If big government is necessary, Salam asks, and can even help create a society more agreeable to conservatives, then what should it be doing? Drawing in part on the work of scholars such as Wilcox, Salam and Douthat craft a vision of a government that is activist in a different way, putting priority on stability and responsibility, along with opportunity. They push for child-care subsidies, market-friendly healthcare reform, more affordable housing, and for wage subsidies to boost the incomes of poor young men and make them more eligible for marriage and stable fatherhood.

“The idea is, let’s actually reduce the scope of government in some areas, where it’s kind of pernicious, but let’s increase its role in some areas, insofar as increasing the role can actually increase freedom,” Salam says.

Under the Obama administration, Salam has continued to press the case for big-government conservativism in articles and as a blogger for both the National Review and the online Daily Beast.


Moran, ever the proponent of moderate big-government conservatism, obviously agrees:

Salam was an early Sarah Palin supporter which should give anyone pause about accusing him of being anything other than a pragmatic conservative. His argument is the same I have been making for many months on this site; the road back for conservatism is not through the ideological terrorists who have set themselves up as arbiters of conservative dogma, condemning those they determine to have strayed from their extraordinarily narrow minded and confining definition of conservatism.

Rather, it is through advocating the reasoned and pragmatic application of conservative principles to government as it exists today that will bring the right out of the darkness.


The basic thing wrong with Salam's look at the government comes in the first few words of the first quote: "If big government is necessary." Salam, like Moran, presupposes that there is literally no way for the United States to exist without Big Government. Both of them simply shrug their shoulders and move on to say, well, if we must be saddled with this elephant, let's see how many little sticks we can poke it with to nudge it in a little bit better direction, never realizing that such small sidesteps cannot possibly deter the beast's course as it heads for the autocracy cliff.

Moran goes so far as to refer to voices calling for wide-scale reduction in government as ideological terrorists. Moran has identified these voices for us in the past. He singles out Glenn Beck, Rush Limbaugh, Sean Hannity and Ann Coulter in the punditry. One assumes there is no question in his mind about the likes of Ron Paul and Lew Rockwell.

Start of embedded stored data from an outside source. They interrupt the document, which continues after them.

-- ==== Sys2Proof/Machine/Dispatch.lean ====
section
/-!
DEFINITION. Sys2Proof/Machine/Dispatch.lean: one arm per constructor of `Instr`, in the opcode table's order.
-/

namespace Sys2Proof.Machine

def exec (i : Instr) (s : State) : Host.Outcome State Fault Refusal :=
  match i with
  | .size v => Sys2Proof.Machine.execSize v s
  | .hsize h => Sys2Proof.Machine.execHsize h s
  | .enc v => Sys2Proof.Machine.execEnc v s
  | .encs v => Sys2Proof.Machine.execEncs v s
  -- the operand bits of DEC, DECS and the illegal codes are ignored (R72, R75)
  | .dec _ => Sys2Proof.Machine.execDec s
  | .decs _ => Sys2Proof.Machine.execDecs s
  | .illegal6 _ => Sys2Proof.Machine.execIllegal6 s
  | .illegal7 _ => Sys2Proof.Machine.execIllegal7 s
  | .decb header expectedSize body => Sys2Proof.Machine.execDecb header expectedSize body s
  | .ilint1_00 v => Sys2Proof.Machine.execIlint1_00 v s
  | .ilint1_80 v => Sys2Proof.Machine.execIlint1_80 v s
  | .ilint1_C0 v => Sys2Proof.Machine.execIlint1_C0 v s
  | .ilint1_E0 v => Sys2Proof.Machine.execIlint1_E0 v s
  | .ilint1_F0 v => Sys2Proof.Machine.execIlint1_F0 v s
  | .ilint2 body => Sys2Proof.Machine.execIlint2 body s
  | .ilint3 body => Sys2Proof.Machine.execIlint3 body s
  | .ilint4 body => Sys2Proof.Machine.execIlint4 body s
  | .ilint5 body => Sys2Proof.Machine.execIlint5 body s
  | .ilint6 body => Sys2Proof.Machine.execIlint6 body s
  | .ilint7 body => Sys2Proof.Machine.execIlint7 body s
  | .ilint8 body => Sys2Proof.Machine.execIlint8 body s
  | .ilint9 body => Sys2Proof.Machine.execIlint9 body s

end Sys2Proof.Machine
end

It is my opinion that the voices that are going to affect the greatest change in the conservative intellectual spectrum are those voices that can best define their core values and proceed to spread their message. In that respect, Salam is a good writer that makes good points, but has he established a strong core message? It seems like he is trying to straddle a line that the likes of Christopher Buckley, David Brooks and Peggy Noonan have found themselves roundly criticized for straddling, that of the intellectual elite.

Utlimately the intellectual leaders of the conservative movement must be able to stand tall and proud of their intellectual arguments. I see it in McArdle. I see it in Zingales. Because he is a fantastic writer, I hope for it from Salam. I just don't know if he recognizes what I think I see coming: a tideswell of support by the grass-roots for a smaller federal government. Those of us in that tideswell do not agree that Big Government is a constant. We believe that it is a blockade to our freedoms and a hindrance to our liberty. We find the current state of affairs unacceptable. We recognize we cannot prod the elephant with sticks. It must be attacked with spears to force a change in course, and if necessary, shot down in its path.

1 comment:

  1. Another wonderful article. I don't always agree with you, but this one hits the mark. The single most damaging aspect of Conservatives is that they are guilty of the same love afair with government that makes Liberals so dangerous.
    It matters not to me what they choose to call themselves or where they put my money. The loss of liberty and property is the same.